Read other sources on the history of the sack of Benin. This article romanticizes a city with human sacrifices and slave trade.

From Wikipedia's article on the Benin Massacre:

But the way Benin treated its slaves and the public display of large quantities of human remains hardened British attitudes towards Benin's rulers. The trader James Pinnock wrote that he saw 'a large number of men all handcuffed and chained' there, with 'their ears cut off with a razor'. T.B Auchterlonie described the approach to the capital through an avenue of trees hung with decomposing human remains. After the 'lane of horrors' came a grass common 'thickly stewn with the skulls and bones of sacrificed human beings.'


Oh I know. There's always many sides to these stories. I don't feel bad about it other than in an abstract modern moral way, it's history.

But the number of times something from the 18th-20th centuries like this comes up and you find out it was our ancestors...

I sometimes wonder whether this'll be the same reaction Americans will have in 200 years time. Things always look better when justified in the moral context of their time.


No, no, don't worry; there's been more than one occasion when I silently repeated to myself: "please not Texas, please not Texas..."


You're in luck, it's Florida again.


History is written by the victors justifying themselves.

Remember, this occurred in an era of "Social Darwinism" and "noble savages", etc.

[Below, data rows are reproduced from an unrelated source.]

-- ==== Sys2Proof/Config.lean ====
section
/-! DEFINITION. The implementation parameters of R7 that are not registers, and the sizes that R43 fixes.
Every parameter of R7 that is a register stands in Machine/State.lean. W and BASE, the only two open parameters that
change a state transition (spec/92_eei_decisions.md), are fields of State that no step writes, so that every statement
about a state holds for all of their legal values; their values at reset stand here. -/

namespace Sys2Proof

/-- The counter width W at reset, less one: W = 16, the spec's default (R7, D2). -/
def Config.defaultWidthLess1 : Fin 16 := 15

/-- BASE at reset, in units of 128 bytes (R43: BASE is a multiple of 128).
DESIGN CHOICE 0 (notes/assumptions/2.md): BASE is an open platform parameter. -/
def Config.defaultBasePage : Nat := 0

/-- The size of the host register window in bytes (R43). -/
def Config.windowBytes : Nat := 128

/-- The one access width of the bus, in bytes (R45). -/
def Config.accessBytes : Nat := 4

/-- F_CLK, the block's clock in Hz: an open parameter, read by no state rule (R7, R8, D37). -/
opaque Config.fClk : Nat

/-- The numerator of the safety margin K, an open parameter read by no state rule (R7, R8, D37). -/
opaque Config.marginNum : Nat

/-- The denominator of the safety margin K (its example value 2.5 is a fraction: R77). -/
opaque Config.marginDen : Nat

/-- STAB_DELAY, a lower bound on time: an open parameter, read by no state rule (R8, R145, D28). -/
opaque Config.stabDelay : Nat

end Sys2Proof
end

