-- ==== Sys2Proof/Machine/PpsGate.lean ====
section
/-! DEFINITION. The PPS gate: the ARM command and the two PPS events (spec/41_pps_gate.md). -/

namespace Sys2Proof.Machine

/-- `ArmCmd()` (R80): BUSY is checked before WINDOW_N (R124); a failed arm outside a cycle only sets HIF. -/
def armCmd (s : State) : State :=
  if s.busy then s.setIll
  else if s.armable then s.armGate
  else s.setSticky .hardwareInit

/-- CMD ARM, a host write of 0x00000002 to CMD (R80, R49). -/
def execCmdArm (s : State) : StepOutcome := .next ((armCmd s).respond .writeOk)

/-- PPS_RISE (R83). -/
def execPpsRise (s : State) : StepOutcome := .next (s.ppsEvent .rise)

/-- PPS_FALL (R84). -/
def execPpsFall (s : State) : StepOutcome := .next (s.ppsEvent .fall)

end Sys2Proof.Machine
end

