-- ==== Sys2Proof/Certificates/Slice0/Obligations.lean ====
section
/-! DEFINITION. The statements about the model, from the numbered rules of spec/. A statement of the form
`exec i s = .next { s with … }` gives the whole next state: every field it does not list keeps its value. -/

open Sys2Proof Sys2Proof.Machine Sys2Proof.Safety

/-! ### Encoding (30_encoding.md) -/

/-- R70: the worked encodings, and the illegal command word's one effect. -/
def Obligations.WorkedEncodings : Prop :=
  decode (.cmd 0x00000001) = .ok .cmdRun ∧
  (AsmLine.cmd .run).words = [0x11040400000001] ∧ decode (.opw 0x11040400000001) = .ok (.busWr 4 4 1) ∧
  (AsmLine.wr .target 3200000).words = [0x1104100030D400] ∧
  decode (.opw 0x1104100030D400) = .ok (.busWr 4 0x10 3200000) ∧
  (AsmLine.wr .corr (-5)).words = [0x11042CFFFFFFFB] ∧ decode (.opw 0x11042CFFFFFFFB) = .ok (.busWr 4 0x2C (-5)) ∧
  (AsmLine.rd .status).words = [0x10040800000000] ∧ decode (.opw 0x10040800000000) = .ok (.busRd 4 8) ∧
  ∀ s, exec (.busWr 4 4 0x00000102) s = .next { s with ill := true, busResponse := some .writeOk }

/-- A word of every command of R63 and of every operation class of R65, written out from those tables, decodes to the
operation it stands for. -/
def Obligations.TableWordsDecode : Prop :=
  decode (.cmd 0x00000000) = .ok .cmdNop ∧ decode (.cmd 0x00000001) = .ok .cmdRun ∧ decode (.cmd 0x00000002) = .ok .cmdArm ∧
  decode (.cmd 0x00000003) = .ok .cmdSnapshot ∧ decode (.cmd 0x00000004) = .ok .cmdMeasure ∧
  decode (.cmd 0x00000005) = .ok .cmdAdjust ∧ decode (.cmd 0x00000006) = .ok (.cmdReserved 6) ∧
  decode (.opw 0x01000000000000) = .ok .refTick ∧ decode (.opw 0x02000000000000) = .ok .ppsRise ∧
  decode (.opw 0x03000000000000) = .ok .ppsFall ∧ decode (.opw 0x04000000000000) = .ok .timeout ∧
  decode (.opw 0x05000000000000) = .ok .reset ∧ decode (.opw 0x10043C00000000) = .ok (.busRd 4 0x3C) ∧
  decode (.opw 0x11042412345678) = .ok (.busWr 4 0x24 0x12345678) ∧ decode (.opw 0x20000000000000) = .ok .seq

/-- Decoding the word of a well-formed instruction gives it back; a row that names SEQ in one state gives SEQ, whose word
it has (R66). -/
def Obligations.DecodeInvertsEncode : Prop :=
  ∀ i : Instr, i.wellFormed = true →
    (isSeqRow i = false → decode (encode i) = .ok i) ∧ (isSeqRow i = true → decode (encode i) = .ok .seq)

/-- Each word has one meaning: what decodes to an instruction is that instruction's own word. -/
def Obligations.EncodeInvertsDecode : Prop :=
  ∀ (r : RawOp) (i : Instr), decode r = .ok i → i.wellFormed = true ∧ isSeqRow i = false ∧ encode i = r

/-- R62 with R44: which operation words name a step. -/
def Obligations.OperationWordNamesAStep : Prop :=
  ∀ cls size ofs : Byte, ∀ data : Word,
    (∃ i, decode (.opw (opwOf cls size ofs data)) = .ok i) ↔
      (cls.toNat ∈ [0x01, 0x02, 0x03, 0x04, 0x05, 0x20] ∧ size = 0 ∧ ofs = 0 ∧ data = 0) ∨
        (cls = 0x10 ∧ ofs.toNat ≤ 0x7F ∧ data = 0) ∨ (cls = 0x11 ∧ ofs.toNat ≤ 0x7F)

/-- R64: what a host write to CMD does: one of the six commands, or FAULT.ILL and nothing else. -/
def Obligations.BusWriteToCmdIsTheCommand : Prop :=
  ∀ (v : CmdWord) (s : State), exec (.busWr 4 4 v) s = exec (decodeCmd v) s ∧
    exec (.busWr 4 4 v) s =
      if v.toNat / 256 ≠ 0 then .next { s with ill := true, busResponse := some .writeOk }
      else if v.toNat % 256 = 0 then exec .cmdNop s
      else if v.toNat % 256 = 1 then exec .cmdRun s
      else if v.toNat % 256 = 2 then exec .cmdArm s
      else if v.toNat % 256 = 3 then exec .cmdSnapshot s
      else if v.toNat % 256 = 4 then exec .cmdMeasure s
      else if v.toNat % 256 = 5 then exec .cmdAdjust s
      else .next { s with ill := true, busResponse := some .writeOk }

/-! ### Steps and runs (R13, R14) -/

/-- The presented operation is decoded and executed, and taken from what is presented; a word that names no step is
refused (R62). -/
def Obligations.StepRunsTheDecodedOperation : Prop :=
  ∀ (s : State) (r : RawOp) (rest : List RawOp), s.pending = r :: rest →
    (∀ i, decode r = .ok i → step s = exec i { s with pending := rest }) ∧
    ∀ e, decode r = .error e → step s = .refused (.noSuchOperation e)

/-- With nothing presented the block takes its own enabled sequencer step, else it is stuck: the model's choice
(notes/assumptions/3.md), after R13 and R14. -/
def Obligations.StepWithNothingPresented : Prop :=
  ∀ s : State, s.pending = [] → step s = if s.seqEnabled then exec .seq s else .fault .stuck

/-- Steps of the machine over presented words are the meanings one after the other: the statements on `exec` and
`runInstrs` are statements about runs of `step`. -/
def Obligations.RunOfPresentedOperations : Prop :=
  ∀ (is : List Instr) (s : State) (rest : List RawOp),
    (∀ i ∈ is, i.wellFormed = true ∧ isSeqRow i = false) →
      Host.Core.run core is.length { s with pending := is.map encode ++ rest } =
        runInstrs is { s with pending := rest }

/-! ### Reference counter (40_reference_counter.md) -/

/-- R71, R72: REF_TICK, with its wrap and tally increment in one step. -/
def Obligations.RefTickCountsOrWraps : Prop :=
  decode (.opw 0x01000000000000) = .ok .refTick ∧ (AsmLine.tick 1).words = [0x01000000000000] ∧
  ∀ s : State, exec .refTick s = .next
    (if s.rcRun = false then s
     else if s.rcCount.toNat = 2 ^ s.width - 1 then { s with rcCount := 0, rcOvf := s.rcOvf + 1 }
     else { s with rcCount := s.rcCount + 1 })

/-- R75: along any run from a zeroed counter, the counter and its tally hold T modulo M * 2^32. -/
def Obligations.CountLaw : Prop :=
  ∀ (is : List Instr) (s t : State), s.rcCount = 0 → s.rcOvf = 0 → runInstrs is s = .next t →
    tally t = countedSince is s 0 % (t.modulus * 2 ^ 32) ∧
    (countedSince is s 0 < t.modulus * 2 ^ 32 →
      t.rcCount.toNat = countedSince is s 0 % t.modulus ∧ t.rcOvf.toNat = countedSince is s 0 / t.modulus)

/-- R76: while RC_RUN = 0 only RcReset or reset changes the counts. Where the invariant holds, the gate is then disabled,
so that the RcReset is an arm's. -/
def Obligations.FrozenCountsAreStable : Prop :=
  ∀ (i : Instr) (s t : State), exec i s = .next t → s.rcRun = false → resetsCounter i s = false →
    t.rcCount = s.rcCount ∧ t.rcOvf = s.rcOvf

That's not to say that these accounts aren't correct, but you can't just accept them at face value without some archaeological evidence to back them up.


You might be happy to hear that Jesus College at Cambridge just decided to remove the Benin Bronze they've had since 1897 and that it might go back to Nigeria: http://www.telegraph.co.uk/education/12188018/Cambridge-coll...


Actually, not really. I was disappointed with the recent controversy over the Cecil Rhodes statue at Oxford. I thought it was incredibly narrowminded and a poor reflection of the entire purpose of academic freedom. Quite glad when they kept the statue.

History always has multiple points of view, our most recent struggles reflect only one.


I think this is different, sounds like the Benin Bronze was basically stolen from the capital.


Well it was taken down because it was representative of an atrocity, not because it was stolen.

Although, arguing down that route, war spoils are a tricky thing to discuss historically. "Stolen" is very different from "appropriated after successful war". Like I've said above, history and modern morals don't always mix. For that matter, current events and modern morals don't always mix. Take the Iraq oil situation, a bit more than a statue worth there.